**Exercise prompt:**
Locate all lines in the data below that hold "dfPcnt" and show them.

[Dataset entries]
──────

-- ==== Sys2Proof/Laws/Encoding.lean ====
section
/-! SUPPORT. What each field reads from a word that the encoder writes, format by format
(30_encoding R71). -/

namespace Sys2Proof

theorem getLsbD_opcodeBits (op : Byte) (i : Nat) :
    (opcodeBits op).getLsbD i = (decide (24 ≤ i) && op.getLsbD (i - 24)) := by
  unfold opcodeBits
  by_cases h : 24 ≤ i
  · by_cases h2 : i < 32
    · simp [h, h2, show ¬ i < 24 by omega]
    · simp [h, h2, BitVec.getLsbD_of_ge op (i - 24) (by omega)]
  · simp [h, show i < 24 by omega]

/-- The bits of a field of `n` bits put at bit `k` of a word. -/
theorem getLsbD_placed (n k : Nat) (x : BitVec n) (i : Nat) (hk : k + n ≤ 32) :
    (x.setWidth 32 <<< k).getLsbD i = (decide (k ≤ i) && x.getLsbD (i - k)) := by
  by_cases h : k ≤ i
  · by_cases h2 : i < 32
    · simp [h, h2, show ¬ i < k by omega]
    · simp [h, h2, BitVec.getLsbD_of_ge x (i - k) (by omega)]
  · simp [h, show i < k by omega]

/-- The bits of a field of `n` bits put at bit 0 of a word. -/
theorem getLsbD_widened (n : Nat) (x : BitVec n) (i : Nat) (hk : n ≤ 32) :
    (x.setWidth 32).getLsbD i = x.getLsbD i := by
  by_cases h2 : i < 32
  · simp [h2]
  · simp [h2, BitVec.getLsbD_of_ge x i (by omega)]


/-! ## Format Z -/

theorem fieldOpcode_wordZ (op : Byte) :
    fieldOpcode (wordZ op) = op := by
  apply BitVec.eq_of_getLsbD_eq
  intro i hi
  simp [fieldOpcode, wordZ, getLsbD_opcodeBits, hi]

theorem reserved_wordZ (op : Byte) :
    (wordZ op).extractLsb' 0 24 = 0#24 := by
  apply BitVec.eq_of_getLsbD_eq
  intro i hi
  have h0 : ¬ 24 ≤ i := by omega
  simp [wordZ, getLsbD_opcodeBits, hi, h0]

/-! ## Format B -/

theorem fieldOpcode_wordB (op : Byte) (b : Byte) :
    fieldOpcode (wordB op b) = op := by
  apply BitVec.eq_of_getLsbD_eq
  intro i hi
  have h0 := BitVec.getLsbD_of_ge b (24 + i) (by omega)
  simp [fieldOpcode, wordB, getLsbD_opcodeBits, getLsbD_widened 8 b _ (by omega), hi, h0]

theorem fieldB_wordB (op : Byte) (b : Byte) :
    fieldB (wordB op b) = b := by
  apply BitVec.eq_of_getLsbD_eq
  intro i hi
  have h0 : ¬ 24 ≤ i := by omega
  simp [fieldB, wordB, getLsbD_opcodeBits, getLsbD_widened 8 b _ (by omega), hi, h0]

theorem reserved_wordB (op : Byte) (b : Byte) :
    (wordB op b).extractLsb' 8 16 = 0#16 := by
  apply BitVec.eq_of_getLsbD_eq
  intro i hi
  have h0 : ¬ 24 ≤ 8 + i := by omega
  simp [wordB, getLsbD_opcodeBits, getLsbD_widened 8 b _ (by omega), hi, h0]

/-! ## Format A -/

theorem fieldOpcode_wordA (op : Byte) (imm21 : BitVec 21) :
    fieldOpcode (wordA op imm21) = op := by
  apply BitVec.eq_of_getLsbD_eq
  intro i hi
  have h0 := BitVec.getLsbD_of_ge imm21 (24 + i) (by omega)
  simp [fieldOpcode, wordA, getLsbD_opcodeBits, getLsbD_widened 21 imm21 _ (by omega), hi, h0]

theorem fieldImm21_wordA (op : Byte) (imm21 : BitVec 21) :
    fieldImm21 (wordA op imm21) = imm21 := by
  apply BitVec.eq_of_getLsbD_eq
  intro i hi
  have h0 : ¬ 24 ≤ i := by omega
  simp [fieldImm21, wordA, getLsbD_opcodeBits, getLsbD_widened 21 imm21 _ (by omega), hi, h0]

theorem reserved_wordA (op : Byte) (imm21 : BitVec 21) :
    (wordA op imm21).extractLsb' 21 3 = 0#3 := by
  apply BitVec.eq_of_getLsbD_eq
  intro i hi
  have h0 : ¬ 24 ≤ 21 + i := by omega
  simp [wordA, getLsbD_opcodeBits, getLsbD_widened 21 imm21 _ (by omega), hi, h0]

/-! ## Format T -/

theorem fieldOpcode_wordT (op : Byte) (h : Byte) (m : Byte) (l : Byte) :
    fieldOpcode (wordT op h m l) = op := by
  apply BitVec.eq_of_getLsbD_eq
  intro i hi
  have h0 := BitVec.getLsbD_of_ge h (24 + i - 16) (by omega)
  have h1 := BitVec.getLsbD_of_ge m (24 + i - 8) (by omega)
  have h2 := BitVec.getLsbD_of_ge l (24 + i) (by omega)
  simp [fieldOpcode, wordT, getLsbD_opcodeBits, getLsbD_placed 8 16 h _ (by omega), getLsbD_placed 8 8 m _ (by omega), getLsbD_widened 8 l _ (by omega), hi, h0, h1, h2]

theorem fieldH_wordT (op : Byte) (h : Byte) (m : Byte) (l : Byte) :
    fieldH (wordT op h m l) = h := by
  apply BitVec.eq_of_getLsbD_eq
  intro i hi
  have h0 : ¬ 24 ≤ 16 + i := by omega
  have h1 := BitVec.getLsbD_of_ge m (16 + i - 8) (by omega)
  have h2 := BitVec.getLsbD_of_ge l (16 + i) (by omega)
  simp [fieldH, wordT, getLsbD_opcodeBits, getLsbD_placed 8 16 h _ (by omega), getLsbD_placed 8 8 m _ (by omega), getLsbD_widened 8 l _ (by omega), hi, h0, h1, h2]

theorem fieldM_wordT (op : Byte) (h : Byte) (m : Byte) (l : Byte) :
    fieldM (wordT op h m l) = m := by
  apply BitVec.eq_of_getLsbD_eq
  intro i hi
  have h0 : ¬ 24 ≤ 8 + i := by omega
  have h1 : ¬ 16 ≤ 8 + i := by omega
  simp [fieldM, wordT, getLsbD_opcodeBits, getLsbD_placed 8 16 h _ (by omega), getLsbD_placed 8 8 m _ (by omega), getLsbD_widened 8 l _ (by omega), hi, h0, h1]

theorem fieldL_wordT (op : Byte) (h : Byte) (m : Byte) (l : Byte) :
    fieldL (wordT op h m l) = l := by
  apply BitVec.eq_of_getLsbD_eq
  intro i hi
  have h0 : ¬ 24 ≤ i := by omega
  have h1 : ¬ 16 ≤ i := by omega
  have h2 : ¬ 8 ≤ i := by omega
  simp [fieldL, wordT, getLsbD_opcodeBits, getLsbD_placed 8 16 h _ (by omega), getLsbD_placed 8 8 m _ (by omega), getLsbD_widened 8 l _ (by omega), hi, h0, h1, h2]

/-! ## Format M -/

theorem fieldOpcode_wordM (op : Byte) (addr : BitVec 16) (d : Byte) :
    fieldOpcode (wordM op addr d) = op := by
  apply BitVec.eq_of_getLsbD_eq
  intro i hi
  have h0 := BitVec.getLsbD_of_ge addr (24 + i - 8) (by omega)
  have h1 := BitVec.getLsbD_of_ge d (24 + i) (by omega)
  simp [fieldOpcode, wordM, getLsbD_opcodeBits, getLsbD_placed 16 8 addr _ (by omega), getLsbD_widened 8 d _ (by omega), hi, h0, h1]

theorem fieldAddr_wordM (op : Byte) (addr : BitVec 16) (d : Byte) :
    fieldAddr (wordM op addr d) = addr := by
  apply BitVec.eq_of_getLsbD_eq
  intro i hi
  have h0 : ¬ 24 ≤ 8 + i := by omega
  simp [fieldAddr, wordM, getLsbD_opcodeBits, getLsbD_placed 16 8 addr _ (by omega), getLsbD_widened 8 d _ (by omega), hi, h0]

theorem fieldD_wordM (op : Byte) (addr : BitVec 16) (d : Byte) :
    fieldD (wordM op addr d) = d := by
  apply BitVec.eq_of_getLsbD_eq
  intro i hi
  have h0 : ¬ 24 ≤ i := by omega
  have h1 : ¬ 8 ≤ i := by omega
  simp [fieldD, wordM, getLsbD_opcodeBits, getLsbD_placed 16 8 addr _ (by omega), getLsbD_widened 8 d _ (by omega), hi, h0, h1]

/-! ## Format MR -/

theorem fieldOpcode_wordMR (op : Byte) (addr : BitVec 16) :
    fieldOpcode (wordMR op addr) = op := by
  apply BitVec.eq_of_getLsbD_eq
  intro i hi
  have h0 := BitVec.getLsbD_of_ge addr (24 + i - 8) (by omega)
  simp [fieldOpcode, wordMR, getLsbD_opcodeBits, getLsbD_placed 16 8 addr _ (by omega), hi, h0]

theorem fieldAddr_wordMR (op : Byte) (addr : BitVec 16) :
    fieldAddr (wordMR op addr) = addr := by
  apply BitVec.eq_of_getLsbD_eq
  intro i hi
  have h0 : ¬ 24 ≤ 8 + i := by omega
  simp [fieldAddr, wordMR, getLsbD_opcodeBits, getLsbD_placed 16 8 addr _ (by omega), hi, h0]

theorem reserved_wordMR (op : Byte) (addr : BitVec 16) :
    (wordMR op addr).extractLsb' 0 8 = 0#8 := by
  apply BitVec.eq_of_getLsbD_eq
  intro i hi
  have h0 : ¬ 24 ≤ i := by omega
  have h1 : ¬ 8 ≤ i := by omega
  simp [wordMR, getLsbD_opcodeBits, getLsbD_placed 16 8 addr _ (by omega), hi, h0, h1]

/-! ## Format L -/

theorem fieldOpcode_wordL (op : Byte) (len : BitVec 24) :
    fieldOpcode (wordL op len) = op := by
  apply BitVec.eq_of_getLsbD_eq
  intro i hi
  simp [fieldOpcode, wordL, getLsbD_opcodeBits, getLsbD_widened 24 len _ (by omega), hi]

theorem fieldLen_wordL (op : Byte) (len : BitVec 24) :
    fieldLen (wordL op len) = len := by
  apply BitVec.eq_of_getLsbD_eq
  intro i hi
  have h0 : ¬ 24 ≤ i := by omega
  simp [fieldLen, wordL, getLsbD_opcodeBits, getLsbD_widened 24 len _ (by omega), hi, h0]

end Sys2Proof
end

──────

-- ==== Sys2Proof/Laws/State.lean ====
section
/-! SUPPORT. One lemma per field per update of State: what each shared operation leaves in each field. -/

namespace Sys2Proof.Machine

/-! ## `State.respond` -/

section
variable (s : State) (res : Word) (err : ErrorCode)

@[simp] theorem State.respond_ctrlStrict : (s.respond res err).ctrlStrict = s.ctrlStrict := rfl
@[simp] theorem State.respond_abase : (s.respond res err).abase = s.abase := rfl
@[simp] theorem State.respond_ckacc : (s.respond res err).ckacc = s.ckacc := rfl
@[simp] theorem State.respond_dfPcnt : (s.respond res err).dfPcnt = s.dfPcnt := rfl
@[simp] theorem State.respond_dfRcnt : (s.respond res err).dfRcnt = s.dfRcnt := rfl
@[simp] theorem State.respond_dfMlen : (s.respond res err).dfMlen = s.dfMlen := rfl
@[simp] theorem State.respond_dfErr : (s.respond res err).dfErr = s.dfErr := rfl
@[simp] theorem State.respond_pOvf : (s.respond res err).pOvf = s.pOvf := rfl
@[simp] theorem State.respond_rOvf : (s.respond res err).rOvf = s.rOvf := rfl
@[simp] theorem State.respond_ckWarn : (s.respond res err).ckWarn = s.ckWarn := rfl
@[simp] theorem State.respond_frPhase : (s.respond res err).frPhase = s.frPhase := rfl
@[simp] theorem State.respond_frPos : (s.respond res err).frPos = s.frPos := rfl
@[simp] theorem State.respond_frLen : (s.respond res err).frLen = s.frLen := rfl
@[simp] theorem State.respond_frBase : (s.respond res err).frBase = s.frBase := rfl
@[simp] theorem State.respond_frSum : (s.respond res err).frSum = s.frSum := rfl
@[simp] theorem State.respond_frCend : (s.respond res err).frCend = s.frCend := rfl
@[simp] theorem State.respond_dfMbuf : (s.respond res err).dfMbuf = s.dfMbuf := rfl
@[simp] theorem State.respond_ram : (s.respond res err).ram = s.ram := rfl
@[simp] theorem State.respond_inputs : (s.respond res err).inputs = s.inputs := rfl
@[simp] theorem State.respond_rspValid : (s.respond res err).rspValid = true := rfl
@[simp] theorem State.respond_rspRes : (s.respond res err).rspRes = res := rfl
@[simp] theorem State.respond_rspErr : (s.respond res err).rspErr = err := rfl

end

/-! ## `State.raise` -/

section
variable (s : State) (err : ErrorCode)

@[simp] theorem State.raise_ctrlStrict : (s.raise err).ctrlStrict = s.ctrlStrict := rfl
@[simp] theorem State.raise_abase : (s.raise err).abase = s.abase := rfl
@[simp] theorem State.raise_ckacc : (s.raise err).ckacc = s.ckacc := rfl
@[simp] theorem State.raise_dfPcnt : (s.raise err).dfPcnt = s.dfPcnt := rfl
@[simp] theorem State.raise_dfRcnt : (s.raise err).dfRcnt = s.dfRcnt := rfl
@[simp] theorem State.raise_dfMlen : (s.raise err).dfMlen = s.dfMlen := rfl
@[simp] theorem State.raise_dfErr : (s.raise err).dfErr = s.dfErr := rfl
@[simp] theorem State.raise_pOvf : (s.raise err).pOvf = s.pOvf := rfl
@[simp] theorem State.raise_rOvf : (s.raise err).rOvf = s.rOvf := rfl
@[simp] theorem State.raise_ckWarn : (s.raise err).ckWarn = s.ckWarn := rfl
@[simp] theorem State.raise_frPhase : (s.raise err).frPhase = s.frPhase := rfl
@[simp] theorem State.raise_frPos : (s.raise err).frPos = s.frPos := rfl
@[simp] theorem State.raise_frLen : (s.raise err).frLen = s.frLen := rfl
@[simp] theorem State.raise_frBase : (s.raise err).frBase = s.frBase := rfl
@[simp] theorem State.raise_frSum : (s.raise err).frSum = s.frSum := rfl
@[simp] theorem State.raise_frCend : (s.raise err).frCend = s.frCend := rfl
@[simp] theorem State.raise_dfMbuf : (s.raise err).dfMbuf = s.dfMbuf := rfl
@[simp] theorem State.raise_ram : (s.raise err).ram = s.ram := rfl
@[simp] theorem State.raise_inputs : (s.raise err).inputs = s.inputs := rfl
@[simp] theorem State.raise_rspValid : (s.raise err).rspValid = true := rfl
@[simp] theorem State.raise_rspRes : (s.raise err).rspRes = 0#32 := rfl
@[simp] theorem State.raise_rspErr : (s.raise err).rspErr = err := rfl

──────

**Solution:**
@[simp] theorem State.respond_dfPcnt : (s.respond res err).dfPcnt = s.dfPcnt := rfl
@[simp] theorem State.raise_dfPcnt : (s.raise err).dfPcnt = s.dfPcnt := rfl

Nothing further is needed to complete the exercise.